Methyl cinnamate

Administrative data

Key value for chemical safety assessment

Additional information

In vitro

Methyl cinnamate was found negative for inducing gene mutations in three in vitro studies (Ames test according to OECD 471, Sister Chromatid Exchange test in mammalian cells according to OECD 479 and Mammalian Cells Gene Mutation test according to OECD 476) conducted in the presence and absence of metabolic activation. The Ames test studied four mutant strains of Salmonella typhimurium (TA1535, TA1537, TA98, and TA100) with and without liver homogenate (S9) as well as E. coli WP2 with and without liver homogenate (S9) in test concentrations up to 5000 µg per plate. No increase in revertant colony numbers of any of the five tester strains was observed following treatment with methyl cinnamate at any dose level, neither in the presence nor absence of metabolic activation (S9 mix). There was also no tendency of higher mutation rates with increasing concentrations in the range below the generally acknowledged border of biological relevance.

Appropriate reference mutagens were used as positive controls. They showed a distinct increase of induced revertant colonies.
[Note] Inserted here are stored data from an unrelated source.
-- ==== Sys2Proof/Machine/Views.lean ====
section
/-!
DEFINITION. What each view of the dictionary shows (R259, R260, Table 11-3, R366, R376), and what an object reads as.
-/

namespace Sys2Proof.Machine

/-! ### Debug levels (R366, R368) -/

/-- The level in force at an endpoint: its grant's; OWNER without unlock in BLANK (Table 15-2). -/
def State.levelOf (s : State) (via : Via) : Level :=
  match s.sec.grants.find? (fun g => decide (g.endpoint = via)) with
  | some g => g.level
  | none => if s.sec.otp.life = .blank then .owner else .sealedLevel

/-- The level a debug object needs, none for any other object. -/
def debugNeed (i : Nat) : Option Nat :=
  if i = 0x7001 then some 2 else if 0x7002 ≤ i ∧ i ≤ 0x7004 then some 1 else none

/-! ### What a view shows -/

/-- The sub-index that names the tenant of a Gauge channel, none where the index is no channel. -/
def channelSub (i : Nat) : Option Nat :=
  let o := i % 0x800
  if 0x10 ≤ o ∧ o < 0x20 then some 3 else if 0x30 ≤ o ∧ o < 0x34 then some 2 else if 0x40 ≤ o then some 1 else none

/-- The tenant a Gauge channel object is bound to; 0xFF for none. -/
def State.channelTenant (s : State) (i : Nat) : Nat :=
  match channelSub i with
  | some k => s.atReset i k
  | none => 0xFF

/-- Indices whose sub-index s stands for tenant s - 1. -/
def bySub (i : Nat) : Bool :=
  decide (i = 0x2108) || decide (0x3100 ≤ i ∧ i ≤ 0x3104) || decide (0x3402 ≤ i ∧ i ≤ 0x3404) ||
    decide (i = 0x3500 ∨ i = 0x3501) || decide (0x3503 ≤ i ∧ i ≤ 0x3505) || decide (i = 0x3550)

/-- Indices base + t of tenant t; base + 8 is the supervisor's. -/
def byIndex (i : Nat) : Option Nat :=
  if 0x3510 ≤ i ∧ i ≤ 0x3518 then some (i - 0x3510) else if 0x3520 ≤ i ∧ i < 0x3528 then some (i - 0x3520) else none

/-- R376: what every view reads of Table 15-9. -/
def openToAll (i sub : Nat) : Bool := decide (i = 0x2200 ∧ sub = 1) || decide (i = 0x2240 ∧ sub = 1) || decide (i = 0x2230)

/-- Does a tenant's view show an entry (Table 11-3)? `chan` gives the tenant of a channel object. Device-wide objects of
0x3400 to 0x37FF are shown (DEDUCED, log 33). -/
def tenantSees (chan : Nat → Nat) (t i sub : Nat) : Bool :=
  if bySub i then decide (sub = t + 1)
  else match byIndex i with
  | some k => decide (k = t)
  | none =>
    if 0x5000 ≤ i ∧ i < 0x6000 then decide (chan i = t)
    else decide (i < 0x2200) || openToAll i sub || decide (0x3000 ≤ i ∧ i < 0x3800) || decide (0x4400 ≤ i ∧ i < 0x4900) ||
      decide (0x7010 ≤ i ∧ i ≤ 0x7014)

/-- Does a view with a debug level show an entry? -/
def viewSees (chan : Nat → Nat) (w : View) (level i sub : Nat) : Bool :=
  match debugNeed i with
  | some n => decide (n ≤ level)
  | none => match w with
    | .supervisor => true
    | .unbound => decide (0x1000 ≤ i ∧ i < 0x2100) || openToAll i sub
    | .tenant t => tenantSees chan t i sub

/-- The object a view shows, or the abort (R259, R261). An index that no table lists has no sub-index. -/
def viewLookup (chan : Nat → Nat) (w : View) (level i sub : Nat) : Except Nat ObjRow :=
  let any := (indexRows i).any (fun r => (List.range (r.s1 - r.s0 + 1)).any (fun k => viewSees chan w level i (r.s0 + k)))
  if indexRows i = [] then .error (if inBlock i then abSub else abObject)
  else if !any then .error abObject
  else match objRow i sub with
  | some r => if viewSees chan w level i sub then .ok r else .error abSub
  | none => match objInfo i sub with
    | some r => .ok r
    | none => .error abSub

def State.lookup (s : State) (via : Via) (i sub : Nat) : Except Nat ObjRow :=
  viewLookup s.channelTenant (s.viewOf via) (s.levelOf via).code i sub

/-! ### Values of read-only objects -/

/-- The ASCII digits of a number. -/
def asciiNat (n : Nat) : List Byte := (Nat.toDigits 10 n).map (fun c => BitVec.ofNat 8 c.toNat)

/-- A version as text: major, minor and build (R184) with full stops between (DEDUCED, log 34). -/
def versionText (v : BitVec 32) : List Byte :=
  asciiNat (fld v 31 24) ++ [0x2E#8] ++ asciiNat (fld v 23 16) ++ [0x2E#8] ++ asciiNat (fld v 15 0)

def State.commRead (s : State) (port i sub : Nat) : Nat :=
  if i = 0x1001 then (s.can port).errReg.toNat
  else if i = 0x1008 then 0x3032484C43
  else if i = 0x100A then leNat (versionText (s.imageVersion 1))
  else if i = 0x1018 then
    (if sub = 1 then Config.vendorId else if sub = 2 then Config.partNumber else if sub = 3 then Config.stepping
     else fld s.sec.otp.uid 31 0)
  else 0

/-- An endpoint's own part of the session objects (R282). -/
def State.sessionRead (s : State) (via : Via) (sub : Nat) : Nat :=
  let mine := match s.net.session with
    | some x => if x.endpoint = via then some x else none
    | none => none
  if sub = 2 then (match mine with | some x => x.nonce.toNat | none => 0)
  else if sub = 3 then (match mine with | some x => x.digest.toNat | none => 0)
  else if sub = 6 then (if s.net.session.isSome then 1 else 0)
  else if sub = 7 then s.net.lastCommit.toNat
  else s.net.failObj.toNat

def State.netRead (s : State) (via : Via) (i sub : Nat) : Nat :=
  if i = 0x1E01 then (s.eth (sub - 1)).speed
  else if i = 0x1E02 then
    (if sub ≤ 2 then (if (s.eth (sub - 1)).synced then 1 else 0) else unsigned 32 (s.eth (sub - 3)).offset)
  else if 0x1E20 ≤ i ∧ i < 0x1E30 then (s.map (i - 0x1E20)).sent
  else if 0x1E30 ≤ i ∧ i < 0x1E40 then (if sub = 0x0A then (s.map (i - 0x1E20)).accepted else (s.map (i - 0x1E20)).missed)
  else if i = 0x1E40 then
    (if sub = 1 then s.net.xferAccepted else if sub = 2 then s.net.xferRefused else s.net.aborts)
  else if i = 0x1E41 then s.sessionRead via sub
  else if sub = 1 then Config.partNumber else if sub = 2 then Config.stepping
  else if sub = 3 then s.sec.otp.uid.toNat else s.boot.dev.code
In conclusion, these results indicated that test article was not mutagenic to Salmonella typhimurium strains TA1535,TA1537, TA98, and TA100 or to E. coli WP2 in the absence and presence of a metabolic system.

 

The second in vitro study was performed to evaluate the mutagenic potential of methyl cinnamate based upon its ability to affect the cell cycle or to induce sister chromatid exchange in Chinese hamster ovary (CHO) cells according to OECD guideline 479. The test article was applied up to 100 µM. In the assay, based on the results given in this study, methyl cinnamate, was found to have a slight enhancing effects on MMC-induced SCEs but dose response was unclear. However, methyl cinnamate itself did not affect the cell cycle or induce spontaneous SCEs and thus is considered negative in this test.

 

The third in vitro study was performed to investigate the potential of methyl cinnamate to induce gene mutations at the HPRT locus in V79 cells of the Chinese hamster according to OECD guideline 476.The test article was applied up to 1622 µg/ml in the pre-test and up to 1200 µg/ml in the two main tests. No substantial and reproducible dose dependent increase of the mutation frequency was observed in either of the main experiments. Thus, the test item did not induce gene mutation effects at the HPRT locus in V79 cells.

In vivo

As all three in vitro tests were negative, in vivo data are not required.
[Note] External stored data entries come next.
/-- An urgent warm reset that came in GUARD: every output safe, every context reset with its records (log 32). -/
def State.urgentEnd (s : State) : State :=
  if s.power.warmDue = none then s else
  let s := s.each [0, 1] fun s d => s.each (List.range 20) fun s o =>
    let v := s.safeValue d o
    s.modOutput d o fun x => x.safe v
  s.each s.liveCtxs fun s c => s.resetCtx c .warm

/-- The frame is over: no pass of it is in flight. -/
def State.land (s : State) : State := { s with plates := tmap {} (fun _ p => { p with flight := none }) s.plates }

/-- The tick: time and counter, the outputs, then the next frame or what ends the run of frames. -/
def tickEffect (s : State) (x0 x1 : GaugeIn) : State :=
  let e := s.frameEnd
  let bits := s.frame.len / 5
  let s := s.urgentEnd.flushNotify.land
  let s := s.modFrame fun f => { f with now := f.now - f.elapsed + f.len, elapsed := 0, counter := f.counter + 1 }
  let s := s.each [0, 1] State.activate
  if e = .runs then s.beginFrame x0 x1 bits false else s.endFrame e

/-- Is the frame in this phase? -/
def State.inPhase (s : State) (p : Phase) : Bool := s.frame.ticking && decide (s.frame.phase = p)

def execTick (x0 x1 : GaugeIn) (s : State) : Out :=
  due s (s.inPhase .guardPhase && s.frame.isSealed) (tickEffect s x0 x1)

/-- HOLD ends: by a resume from fallback, or by a commit requesting RUN (R41, R373). -/
def holdRestartReady (s : State) : Bool :=
  decide (s.sec.power = .hold) && !s.frame.ticking &&
    (if s.frame.tickState = .fallbackHold then s.frame.resumeHold else decide (s.sec.powerReq = some .run))

def holdRestart (s : State) (x0 x1 : GaugeIn) : State :=
  let fb := decide (s.frame.tickState = .fallbackHold)
  let s := s.modSec fun x => { x with power := .run, powerReq := none }
  let s := s.modFrame fun f => { f with elapsed := 0, counter := f.counter + 1 }
  (s.each [0, 1] State.activate).beginFrame x0 x1 (s.P / 5) fb

def execHoldTickRestart (x0 x1 : GaugeIn) (s : State) : Out :=
  due s (holdRestartReady s) (holdRestart s x0 x1)

/-! ### COMB and IMPRESS (R45 to R52, R154, R101) -/

/-- The frame stands at an offset from its tick. -/
def Frame.goTo (f : Frame) (off : Nat) : Frame := { f with now := f.now - f.elapsed + off, elapsed := off }

/-- A halt whose grant has ended is lifted where its queue's class begins (R370). -/
def Queue.lift (x : Queue) : Queue := if x.haltBy = none then { x with haltAt := none } else x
Justification for selection of genetic toxicity endpoint
All three available in vitro tests contribute to the final assessment for the substance being considered negative inducing gene mutations.
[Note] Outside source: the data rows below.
/-- R79, R80, R104, Table 3-4: an ETCH whose passes are settled writes its rows where DY stands in the etch share and ends
with its status word; every byte outside those rows stays. -/
def Claims.EtchWritesOut : Prop := ∀ (s : State) (c q i : Nat) (o : Op) (h : EtchRun),
  writeOutReady s c q i = true → s.etchOp c q i = some (o, h) →
  let row (r : Nat) := encodeRow o.dd.ty ((h.outRow o.dd.ty r).map (·.1))
  let base (r : Nat) := s.etchAddr c h.pdie (roundRow o.dd o.dd.rows r)
  Answers (.etchWriteOut c q i) s fun t =>
    (∀ a, (∀ r, r < h.rounds → a < base r ∨ base r + (row r).length ≤ a) → t.rd a = s.rd a) ∧
    (h.rounds = 1 → ∀ k, k < (row 0).length → t.rd (base 0 + k) = (row 0).getD k 0) ∧
    (∃ o', t.op c q i = some o' ∧ o'.fin = some .success) ∧ t.host = s.host ∧ t.posted = s.posted ∧ SameSystem s t

/-- A pass arrives, a rebite is checked, an ETCH writes its rows out: the parts PassesArrive, RebitesAreChecked,
EtchWritesOut. -/
def Obligations.PassesRebitesAndWriteOut : Prop :=
  Claims.PassesArrive ∧ Claims.RebitesAreChecked ∧ Claims.EtchWritesOut

/-- R84, R86, R87, R88: a burnish falls due by time or temperature; one step runs in a margin comb, at most once a frame, and
adds what its passes measured; the last one sets the trims that wait for GUARD, or finds one beyond its range and the plate
FAILED, which the supervisor is told. A plate whose due burnish comes too late is OVERDUE, counted and told to the
supervisor. Only that plate's own figures change. -/
def Obligations.BurnishesRun : Prop := ∀ (s : State) (g : Nat),
  (∀ timed, burnishDueReady s g timed = true → Answers (.burnishDue g timed) s fun t => OnlyPlate g s t ∧
    (t.plate g).dueTimed = ((s.plate g).dueTimed || timed) ∧ (t.plate g).dueTemp = ((s.plate g).dueTemp || !timed) ∧
    ((s.plate g).due = false → (t.plate g).steps = 0 ∧ (t.plate g).measured = {}) ∧
    ((s.plate g).due = true → (t.plate g).steps = (s.plate g).steps ∧ (t.plate g).measured = (s.plate g).measured) ∧
    (t.plate g).bankA = (s.plate g).bankA ∧ (t.plate g).bankB = (s.plate g).bankB ∧
    (t.plate g).state = (s.plate g).state ∧ (t.plate g).ledger = (s.plate g).ledger) ∧
  (∀ passes, burnishStepReady s g = true → (s.plate g).steps + 1 < 8 → Answers (.burnishStep g passes) s fun t =>
    OnlyPlate g s t ∧ t.plate g = (s.plate g).measure passes ∧ (t.plate g).steps = (s.plate g).steps + 1 ∧
      (t.plate g).stepped = true) ∧
  (∀ passes, burnishStepReady s g = true → (s.plate g).steps = 7 →
    let p := (s.plate g).measure passes
    (p.beyond p.measured = false → Answers (.burnishStep g passes) s fun t => OnlyPlate g s t ∧
      (t.plate g).due = false ∧ (t.plate g).steps = 0 ∧ (t.plate g).pendingTrim = some (p.trims p.measured) ∧
      (t.plate g).burnishes = satInc 32 (s.plate g).burnishes ∧ (t.plate g).lastAt = s.frame.now ∧
      (t.plate g).lastTemp = (s.plate g).temp ∧ (t.plate g).offTrim = (s.plate g).offTrim ∧
      (t.plate g).bankA = (s.plate g).bankA ∧ (t.plate g).bankB = (s.plate g).bankB ∧
      (t.plate g).state = (if (s.plate g).state = .overdue then .inService else (s.plate g).state)) ∧
    (p.beyond p.measured = true → Answers (.burnishStep g passes) s fun t =>
      (t.plate g).state = .failed ∧ (t.plate g).failDue = true ∧
      (∃ e : Rec, t.out = s.out ++ [.superEvent e] ∧ e.kind = 0x0B) ∧ ∀ j, j ≠ g → t.plate j = s.plate j)) ∧
  (overdueReady s g = true → Answers (.plateOverdue g) s fun t =>
    (t.plate g).overdues = satInc 32 (s.plate g).overdues ∧
    ((s.plate g).state = .inService → (t.plate g).state = .overdue) ∧
    (∃ e : Rec, t.out = s.out ++ [.superEvent e] ∧ e.kind = 0x0A) ∧ ∀ j, j ≠ g → t.plate j = s.plate j)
Short description of key information:
Based on the available data, test article was found negative inducing gene mutagenicity under the experimental conditions of three in vitro tests .

Endpoint Conclusion: No adverse effect observed (negative)

Justification for classification or non-classification

Methyl cinnamate does not have to be classified for mutagenicity according to the criteria laid down in the EU Dangerous Substances Directive (67/548/EEC) and in the EU Classification Labelling and Packaging Regulation (1272/2008/EC) because it did not reveal any mutagenic effect in the bacterial reverse mutation assay in the presence or absence of metabolic activation, in the mammalian cell gene (HPRT) mutation test in V79 cells or in an in vitro sister chromatid exchange test in CHO cells.